Position 1: Green in one side and White out the other. Green is the slave side of the fuse. White is the Source. Green wire to the outside of the fuse box.
Position 7: Brown in one side and Brown out the other. Brown next to Position 1 is the slave side of the fuse. The source brown is next to Position 13.
For Position 7, you can determine which Brown is which by belling out with your multi meter between the fuse end and Terminal 30 on the RPM relay plug (as an example). If it Bells out, then its the slave. The source side should bell out direct to your Positive battery lead as its a permanently LIVE feed (with the battery connected of course).
Rissy
(Forum Member 288)
(DOC Member 663)
May 1981 vin#1458 "LEX"
Grey, Flapped, Black
Chassis: #1073
Engine: #2839
Main Car(s):
2005 BMW M3 in Velvet Blue
2010 Honda Civic Type R in Sapphire Blue (1 of 115 made)
Posts: 133
Threads: 16
Joined: Apr 2021
(28 Jan 2022, 16:27)Rissy Wrote: Position 7: Brown in one side and Brown out the other.

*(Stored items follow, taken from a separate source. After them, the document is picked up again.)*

-- ==== Sys2Proof/Machine/Bus.lean ====
section
/-!
DEFINITION. Sys2Proof/Machine/Bus.lean: what a read or a write of a register does: the step of its own that a field has,
or the field rules (R9 to R20), the status that reads show, and the holding registers of 64-bit pairs (R7, R398).
Initiators are given by the numbers of R323, DMA channels as readers by 32 + c.
-/
namespace Sys2Proof.Machine

/-! ### Writes -/

/-- A write of SYS.TL_CFG[k] (R30, R31): EN = 0 is discarded while a block follows the timeline. Log entry 11 (DEDUCED). -/
def State.tlCfgWrite (s : State) (k v : Nat) : State :=
  let d := descOf .SYS_TL_CFG
  let r := s.applyFields d.flds (fun lo => lo == 31) k 0 0 v (fun _ => .timeline k) (fun _ => s.tlOn k)
  if bit v 31 then
    let s1 := r.1.setF F.SYS_TL_CFG_EN 1 k
    if r.2 then s1.discarded (d.addr k 0 0) else s1
  else if s.followed k then r.1.discarded (d.addr k 0 0)
  else
    let s1 := r.1.setF F.SYS_TL_CFG_EN 0 k
    if r.2 then s1.discarded (d.addr k 0 0) else s1

/-- TIMELINE_ENABLE_WRITE (R31). -/
def execTimelineEnableWrite (k : Fin 4) (w : Word) (s : State) : Out := s.regCmd (regAddr .SYS_TL_CFG k) (s.tlCfgWrite k w.toNat)

/-- A write of RFC.RX_ATT of path n: the manual attenuation of a disabled path takes effect at once (R18, R93).
Log entry 16 (DEDUCED). -/
def State.rxAttWrite (s : State) (t i v : Nat) : State :=
  let s1 := s.writeReg .RFC_RX_ATT v t i
  if s1.rxOn (4 * t + i) then s1 else s1.manualAtt (4 * t + i)

/-- The writes of the radio's registers that are steps of their own; none for a register whose fields the plain rules
cover. -/
def State.radioWrite (s : State) (r : RName) (i j k v : Nat) : Option State :=
  match r with
  | .SYS_TL_CFG => some (s.tlCfgWrite i v)
  | .RFC_LOS_FREQ => some (s.loFrequencyWrite i v)
  | .RFC_LOS_CTRL => some (s.synthEnableWrite i v)
  | .RFC_LOP_CTRL => some (s.hopArm i v)
  | .RFC_TILE_CTRL => some (if bit v 31 then s.tileEnable i v else s.tileDisable i v)
  | .RFC_TILE_CAL => some (s.calRequest i v)
  | .RFC_RX_ATT => some (s.rxAttWrite i j v)
  | .FUSE_REG_PROG => some (s.fuseProgram v)
  | .RXP_CTRL => some (s.rxCtrlWrite i v)
  | .RXP_CFIR_CTRL => some (s.rxCfirCtrlWrite i v)
  | .RXP_DDC => some (s.rxDdcWrite i j v)
  | .RXP_CFIR_COEF => some (s.cfirWrite false i j k v)
  | .TXP_CTRL => some (s.txCtrlWrite i v)
  | .TXP_CFIR_CTRL => some (s.txCfirCtrlWrite i v)
  | .TXP_CFIR_COEF => some (s.cfirWrite true i j k v)
  | .PRISM_CFG => some (s.prismEnableWrite v)
  | .PRISM_CORR_COMMIT => some (s.corrCommitArm v)
  | .PRISM_CORR_PEND => some (s.corrPendWrite i j v)
  | .PRISM_CAR => some (s.carWrite i j v)
  | .PRISM_LAYER_CFG => some (s.layerEnableWrite i v)
  | .TXP_DPD_UPDATE => some (s.dpdGo i v)
  | .TXP_DPD_STATUS => some (s.dpdBypassEndRequest i v)
  | .TXP_DPD_STALE => some (s.dpdUnfreeze i v)
  | .ORX_CTRL => some (s.orxCtrlWrite i v)
  | .ORX_REQ => some (s.orxRequest i v)
  | .MIR_CFG => some (s.mirEnableWrite v)
  | .MIR_ROUND => some (s.mirStartWrite v)
  | .MIR_SOLVE => some (s.mirSolve v)
  | _ => none

/-- The writes of flow, link and engine registers that are steps of their own. -/
def State.linkWrite (s : State) (r : RName) (i j k v : Nat) : Option State :=
  match r with
  | .FLW_CTRL => some (s.flowCtrlWrite i v)
  | .PLC_CFG => some (s.plcCfgWrite v)
  | .PLC_EPOCH => some (if bit v 31 then s.epochTrigger else s)
  | .PLC_PATTERN => some (s.patternWrite i j k v)
  | .LNK_CFG => some (s.portCfgWrite i v)
  | .LNK_MGMT_RING => some (s.ringWrite i v)
  | .LNK_MGMT_POST => some (s.mgmtPostWrite i v)
  | .LNK_CAP_POST => some (s.capPostWrite i v)
  | .LNK_DM_CTRL => some (s.dmCtrlWrite i v)
  | .LANE_CTRL => some (s.laneCtrlWrite (4 * i + j) v)
  | .LANE_DFE_TAP => some (s.dfeTapWrite (4 * i + j) k v)
  | .LANE_PRBS_CTRL => some (s.prbsCtrlWrite (4 * i + j) v)
  | .LANE_INJECT => some (s.injectWrite (4 * i + j) v)
  | .LANE_EYE_CTRL => some (s.eyeCtrlWrite (4 * i + j) v)
  | .SE_CTRL => some (s.seCtrlWrite i v)
  | .SE_STATUS => some (s.seStatusWrite i v)
  | .SE_POST => some (s.sePostWrite i v)
  | _ => none

/-- The writes of the system's registers that are steps of their own, by initiator number `ini`. -/
def State.sysWrite (s : State) (ini : Nat) (r : RName) (i j v : Nat) : Option State :=
  match r with
  | .PWR_AVS_CFG => some (s.avsCfgWrite v)
  | .DMA_CH_DOORBELL => some (s.doorbellWrite i v)
  | .DMA_CH_CTRL => some (s.chCtrlWrite i v)
  | .EVC_CTRL => some (s.gdisWrite v)
  | .EVC_SWSET => some (s.swSet (bits v 0 10))
  | .EVC_ALERT_CLR => some (s.alertClear (bits v 0 10))
  | .EVC_COMPLETE => some (s.complete 0 (bits v 0 10))
  | .EVC_TGT_CFG => some (s.tgtWrite i v)
  | .EVC_PRIO => some (s.prioWrite i v)
  | .EVC_EN => some (s.evEnWrite i j v)
  | .HKA_CTRL => some (s.hkaCtrlWrite i v)
  | .PWM_CTRL => some (s.pwmCtrlWrite i v)
  | .CLK_CORE_CFG => some (s.coreCfgWrite v)
  | .CLK_CLKOUT_CFG => some (s.clkoutWrite v)
  | .CLK_SYNC_CFG => some (s.syncCfgWrite v)
  | .CLK_DISC_CFG => some (s.discCfgWrite v)
  | .PWR_MODE => some (s.modeWrite v)
  | .PWR_WAKE_STATUS => some (s.wakeStatusWrite v)
  | .PWR_PERF => some (s.perfWrite v)
  | .SYS_SEAL => some (s.sealWrite v)
  | .SYS_RESET_CTRL => some (s.resetAsk v)
  | .FUSE_KEY_PROG => some (s.keyFuseWrite v)
  | .FLT_OVF => some (s.ovfWrite v)
  | .FLT_ACK => some (s.ackFault (bits v 0 16))
  | .FLT_DOM_RESET => some (s.domResetWrite v ini)
  | .FLT_MBOX_DOOR => some s.mboxDoor
  | .PTB_CTRL => some (s.ptbCtrlWrite v)
  | _ => none

/-- A write of `v` to the register at the native address `a` by initiator number `ini`; no register ignores it (R14). -/
def State.regWrite (s : State) (ini a v : Nat) : State :=
  match findReg a with
  | none => s
  | some (d, i, j, k) =>
    ((s.radioWrite d.name i j k v).orElse (fun _ => (s.linkWrite d.name i j k v).orElse (fun _ =>
      s.sysWrite ini d.name i j v))).getD (s.writePlain d i j k v)

/-! ### Reads -/

/-- Device time as a read sees it: the tick in progress or one of the two before it (R387). Log entry 58 (DESIGN CHOICE). -/
def State.readTime (s : State) : Nat := s.now - Config.timeLag s.free % 3

/-- The entry a FLT.OLDEST or FLT.SLOT window shows. -/
def entryWord (e : Option LedgerEntry) (w : Nat) : Nat := (e.map (fun x => x.word w)).getD 0

/-- What a read of register `r` makes of the state before it: adaptation and pattern counters show themselves. -/
def State.settle (s : State) (r : RName) (i j : Nat) : State :=
  match r with
  | .LANE_CTRL | .LANE_DFE_TAP => s.adaptRead (4 * i + j)
  | .LANE_PRBS_BITS_LO => s.prbsLatch (4 * i + j)
  | .CLK_TIME_LO | .CLK_TIME_HI =>
    let t := s.readTime
    { ((s.setF F.CLK_TIME_LO_TIME t).setF F.CLK_TIME_HI_TIME (t / 2 ^ 32)) with free := s.free + 1 }
  | .SYS_TL_STATUS =>
    (s.setF F.SYS_TL_STATUS_FRAME (if s.tlOn i then s.frameNo i s.now else 0) i).setF F.SYS_TL_STATUS_SYMBOL
      (if s.tlOn i then s.symNo i s.now else 0) i
  | .RFC_TILE_STATE => s.setF F.RFC_TILE_STATE_LO_LOCKED (s.f F.RFC_LOS_STATUS_LOCKED (s.tileSynth i)) i
  | .EVC_TGT_STATUS => s.setF F.EVC_TGT_STATUS_DELIVERABLE (min 255 (s.deliverable i).length) i
  | .LNK_EVT_STATUS => s.setF F.LNK_EVT_STATUS_PENDING (s.linkPending i).length i
  | .FLT_STATUS =>
    (s.setF F.FLT_STATUS_COUNT s.faults.entries.length).setF F.FLT_STATUS_PEND
      ((List.range 4).foldl (fun m v => if s.hasSev v then m + 2 ^ v else m) 0)
  | .FLT_OLDEST => s.setF F.FLT_OLDEST_WORD (entryWord (s.faults.entries.find? (fun e => e.sev == i)) j) i j
  | .FLT_SLOT => s.setF F.FLT_SLOT_WORD (entryWord s.faults.entries[i]? j) i j
  | .EVC_CLAIM => s.setF F.EVC_CLAIM_LINE (s.claimLine 0)
  | _ => s

/-- The value a read of a register shows, its state settled (R13, R153). -/
def State.shown (s : State) (d : RegDesc) (i j k : Nat) : Nat :=
  let v := s.rawRead d i j k
  if d.name = .TXP_DPD_NBR then
    v - s.f F.TXP_DPD_NBR_NV i * 2 ^ F.TXP_DPD_NBR_NV.lo + s.nvRead i * 2 ^ F.TXP_DPD_NBR_NV.lo
  else v

/-- A read clears the RC fields of the register (R9, R11). Log entry 75 (DEDUCED). -/
def State.clearRC (s : State) (d : RegDesc) (i j k : Nat) : State :=
  d.flds.foldl (fun s x => if x.acc = .rc then s.setF x 0 i j k else s) s

/-- The low words of 64-bit pairs (R7). -/
def lowWord (r : RName) : Bool :=
  r == .CLK_TIME_LO || r == .CLK_SYNC_LOAD_LO || r == .CLK_SYNC_CAP_LO || r == .LNK_TIME_OFFSET_LO ||
  r == .LANE_PRBS_BITS_LO || r == .SE_CYCLES_LO

/-- The holding register of a reader. -/
def State.holding (s : State) (rd : Nat) : Option Holding :=
  (s.fab.hold.find? (fun e => e.1 == rd)).map (·.2)

def State.dropHold (s : State) (rd : Nat) : State := { s with fab := { s.fab with hold := SMap.erase s.fab.hold rd } }

/-- The held high word of the pair with high word at `a`, latched within the last microsecond. -/
def State.held? (s : State) (rd a : Nat) : Option Nat :=
  match s.holding rd with
  | some h => if h.addr = a ∧ (s.elapsed - h.at_) * 25 ≤ us25 1 then some h.val else none
  | none => none

/-- The low word of a pair has been read: its high word of the same instant is held for the reader (R398).
Log entry 75 (DEDUCED). -/
def State.latchHigh (s : State) (rd a : Nat) (d : RegDesc) (i j k : Nat) : State :=
  if lowWord d.name then
    let hi := (findReg (a + 4)).map (fun r => s.rawRead r.1 i j k)
    { s with fab := { s.fab with hold := SMap.insert s.fab.hold rd { addr := a + 4, val := hi.getD 0, at_ := s.elapsed } } }
  else s

/-- Lantern, who claims by reading EVC.CLAIM (R357). Log entry 54 (DEDUCED). -/
def isLantern (rd : Nat) : Bool := decide (rd ≤ 1)

/-- A read of the register at native address `a` by reader `rd`: value and effect (R9, R11, R14, R357, R397, R398). -/
def State.regRead (s : State) (rd a : Nat) : Nat × State :=
  match findReg a with
  | none => (0, s)
  | some (d, i, j, k) =>
    match s.held? rd a with
    | some v => (v, s.dropHold rd)
    | none =>
      let s1 := s.settle d.name i j
      let v := s1.shown d i j k
      let s2 := (s1.latchHigh rd a d i j k).clearRC d i j k
      (v, if d.name = .EVC_CLAIM && isLantern rd then s2.claim 0 else s2)

/-! ### The register commands -/

/-- The number a reader's holding register has. -/
def readerNum : Reader → Nat
  | .ini i => iniNum i
  | .dma c => 32 + c

/-- A read of the register at `a`, its value being what the reader receives; an absent target answers DOMAIN_ABSENT and
the read returns 0 (R326). -/
def State.readCmd (s : State) (rd a : Nat) (ok : Bool) : Out :=
  .next (if s.inReset || !ok then s
    else if s.absentAt a then (if s.asleep then s else s.bump F.FAB_COUNT1_ABSENT_RSP).answer rd 2 0
    else (s.regRead rd a).2.answer rd 0 (s.regRead rd a).1)

/-- A register address holds RC fields. -/
def hasRC (a : Nat) : Bool := (findReg a).any (fun r => r.1.flds.any (fun x => x.acc == .rc))

/-- REGISTER_WRITE (R15). -/
def execRegisterWrite (ini : Initiator) (a w : Word) (s : State) : Out :=
  s.regCmd a.toNat (s.regWrite (iniNum ini) a.toNat w.toNat)

/-- READ_CLEAR (R11). -/
def execReadClear (rd : Reader) (a : Word) (s : State) : Out := s.readCmd (readerNum rd) a.toNat (hasRC a.toNat)

/-- LOW_WORD_READ (R398). -/
def execLowWordRead (rd : Reader) (a : Word) (s : State) : Out :=
  s.readCmd (readerNum rd) a.toNat ((findReg a.toNat).any (fun r => lowWord r.1.name))

/-- A holding register empties 1 µs after its latch (R398). Log entry 75 (DEDUCED). -/
def State.holdExpire (s : State) (rd : Nat) : State :=
  match s.holding rd with
  | some h => if us25 1 ≤ (s.elapsed - h.at_) * 25 then s.dropHold rd else s
  | none => s

/-- HOLDING_REGISTER_EXPIRE (R398). -/
def execHoldingRegisterExpire (rd : Reader) (s : State) : Out := .next (s.holdExpire (readerNum rd))

/-- A write of FAB.PROXY by an initiator: any but LANTERN_M is denied (R330). -/
def State.proxyWrite (s : State) (ini : Initiator) (v : Nat) : State :=
  if proxyOk ini .write (regAddr .FAB_PROXY) then (s.writeReg .FAB_PROXY v).answer (iniNum ini) 0 0
  else (s.deny ini .write (regAddr .FAB_PROXY)).answer (iniNum ini) 1 0

/-- PROXY_WRITE (R330). -/
def execProxyWrite (ini : Initiator) (w : Word) (s : State) : Out := s.regCmd (regAddr .FAB_PROXY) (s.proxyWrite ini w.toNat)

end Sys2Proof.Machine
end

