-- ==== Sys2Proof/Machine/Boot.lean ====
section
/-!
DEFINITION. Sys2Proof/Machine/Boot.lean: the boot ROM and RELOAD (R441 to R460).  The start is one command, performed whole: the
flash and its images are its operands.
-/
namespace Sys2Proof.Machine

/-! ### The flash (R443) -/

/-- The ROM reads in 1-4-4: offered, with a quad-enable requirement of 0, 1, 2, 4 or 5. -/
def FlashPart.usesQuad (x : FlashPart) : Bool := x.sfdp && x.quad && [0, 1, 2, 4, 5].contains x.qer.val

/-- The data lines of a read. -/
def FlashPart.lines (x : FlashPart) : Nat := if FlashPart.usesQuad x then 4 else 1

/-- The read command: that of 1-4-4, fast read 0x0B in 1-1-1, or 0x03 without an SFDP signature. -/
def FlashPart.readOp (x : FlashPart) : Nat := if !x.sfdp then 0x03 else if FlashPart.usesQuad x then x.opcode.val else 0x0B

/-- 16 MiB, what 3-byte addresses reach. -/
def flash16 : Nat := 0x1000000

/-- The density the ROM takes: 16 MiB without an SFDP signature or without a method to reach beyond it. -/
def FlashPart.size (x : FlashPart) : Nat :=
  if !x.sfdp || (decide (flash16 < x.density) && !x.addr4) then flash16 else x.density

/-- The address bytes of a read. -/
def FlashPart.addrBytes (x : FlashPart) : Nat := if flash16 < FlashPart.size x then 4 else 3

/-- Half the density: where image B starts, and the most an image may hold (R448). Log entry 63 (DESIGN CHOICE). -/
def FlashPart.half (x : FlashPart) : Nat := FlashPart.size x / 2

/-! ### The image (R447, R448) -/

/-- Word `o` / 4 of an image; flash beyond what is given reads as ones. -/
def FImage.w (x : FlashImage) (o : Nat) : Nat := ((x.words[o / 4]?).map (·.toNat)).getD 0xFFFFFFFF

/-- `n` bytes of an image from offset `o`, both multiples of 4. -/
def FImage.bytes (x : FlashImage) (o n : Nat) : List Byte :=
  (List.range (n / 4)).flatMap (fun i => toBytes (FImage.w x (o + 4 * i)) 4)

def FImage.size (x : FlashImage) : Nat := FImage.w x 8
def FImage.flags (x : FlashImage) : Nat := FImage.w x 0xC
def FImage.entry (x : FlashImage) : Nat := FImage.w x 0x14
def FImage.count (x : FlashImage) : Nat := bits (FImage.w x 0x18) 0 16
def FImage.tableAt (x : FlashImage) : Nat := FImage.w x 0x1C
def FImage.build (x : FlashImage) : Nat := FImage.w x 0x20

/-- The fields of the header are in range (R447, R448), with half the flash holding `half` bytes. -/
def State.formatOk (s : State) (x : FlashImage) (half : Nat) : Bool :=
  let sz := FImage.size x
  let fl := FImage.flags x
  let part := FImage.w x 0x10
  let step := s.f F.SYS_DEVICE_ID_MAJOR * 16 + s.f F.SYS_DEVICE_ID_MINOR
  bits (FImage.w x 4) 16 16 == 1 && sz % 4 == 0 && decide (4096 ≤ sz) && decide (sz ≤ 4194304) && decide (sz ≤ half) &&
  bits fl 24 7 == 0 && bits fl 14 2 == 0 && bits fl 2 6 == 0 && bits fl 16 8 != 0 &&
  decide (8 ≤ bits fl 8 6) && bits fl 0 2 != 3 &&
  bits part 16 16 == 0x6480 && bits part 0 8 == 0 && decide (bits part 8 8 ≤ step) &&
  within (FImage.entry x) 0x20000000 0x800000 && FImage.entry x % 4 == 0 &&
  bits (FImage.w x 0x18) 16 16 == 0 && decide (1 ≤ FImage.count x) && decide (FImage.count x ≤ 1024) &&
  FImage.tableAt x % 16 == 0 && decide (FImage.tableAt x + 16 * FImage.count x ≤ sz - 64) &&
  (FImage.bytes x 0x24 28).all (· == 0) && (FImage.bytes x 0x80 124).all (· == 0)

/-- The header's failure code, 0 for none (R448). -/
def State.headerCode (s : State) (x : FlashImage) (half : Nat) : Nat :=
  if FImage.w x 0 ≠ 0x4D495A52 then 1
  else if crc32 (FImage.bytes x 0 0xFC) ≠ FImage.w x 0xFC then 2
  else if s.formatOk x half then 0 else 3

/-! ### Key and signature (R449) -/

/-- Slot `k` holds the digest of the image's key. -/
def State.slotMatches (s : State) (k digest : Nat) : Bool :=
  let revoked := if k = 0 then s.on F.FUSE_KEY_CFG_REVOKE0 else s.on F.FUSE_KEY_CFG_REVOKE1
  !revoked && !(List.range 8).all (fun w => s.f F.FUSE_KEY_HASH_HASH k w == 0) &&
  (List.range 8).all (fun w => s.f F.FUSE_KEY_HASH_HASH k w == bits digest (32 * (7 - w)) 32)

/-- The slot that matches the image's key. -/
def State.keySlot (s : State) (x : FlashImage) : Option Nat :=
  (List.range 2).find? (fun k => s.slotMatches k (sha256 (FImage.bytes x 0x40 64)))

/-- The signature verifies. -/
def FImage.signed (x : FlashImage) : Bool :=
  let n := FImage.size x - 64
  ecdsaOk (FImage.bytes x 0x40 64) (sha256 (FImage.bytes x 0 n)) (FImage.bytes x n 64)

/-! ### Sections (R450 to R453, R458) -/

/-- The application of sections: failure code, polls to come, section in hand, and effect. -/
structure BootRun where
  code : Nat := 0
  polls : List Bool := []
  sec : Nat := 0xFFFF
  s : State

/-- A section table entry: type, offset, length, destination. -/
structure Section where
  type : Nat
  off : Nat
  len : Nat
  dest : Nat

def FImage.section (x : FlashImage) (k : Nat) : Section :=
  let o := FImage.tableAt x + 16 * k
  ⟨bits (FImage.w x o) 24 8, FImage.w x (o + 4), FImage.w x (o + 8), FImage.w x (o + 12)⟩

/-- Two byte ranges share a byte. -/
def overlap (a n b m : Nat) : Bool := decide (a < b + m) && decide (b < a + n) && n != 0 && m != 0

/-- The length suits the type (R451). -/
def Section.lenOk (y : Section) : Bool :=
  match y.type with
  | 1 => y.len % 12 == 0
  | 2 => y.len % 4 == 0 && decide (4 ≤ y.len) && decide (y.len ≤ 4194304)
  | 3 => y.len % 4 == 0 && decide (4 ≤ y.len) && decide (y.len ≤ 524288)
  | 4 => y.len % 24 == 0
  | 5 => y.len == 32 || y.len == 2272
  | 6 => y.len == 256
  | 7 => y.len % 8 == 0
  | _ => false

The two brown wires came from fuse No. 7? Right, they put the wrong fuse in it then as it had a melted 10 amp, not a 20 amp. They also put an incorrect fuse in No. 1 as well (15 amp instead of 10).
I've replaced the starter relay in the engine bay and the starter inhibit relay in the fuse box compartment. Also replaced the RPM/fuel pump relay for good measure. No cigar. Cleaned up the starter motor connections next (even though they looked fine). Again, no improvement.
Any thoughts on where to go next? I can try tapping the starter with a hammer next time it refuses to start, see if that produces any results.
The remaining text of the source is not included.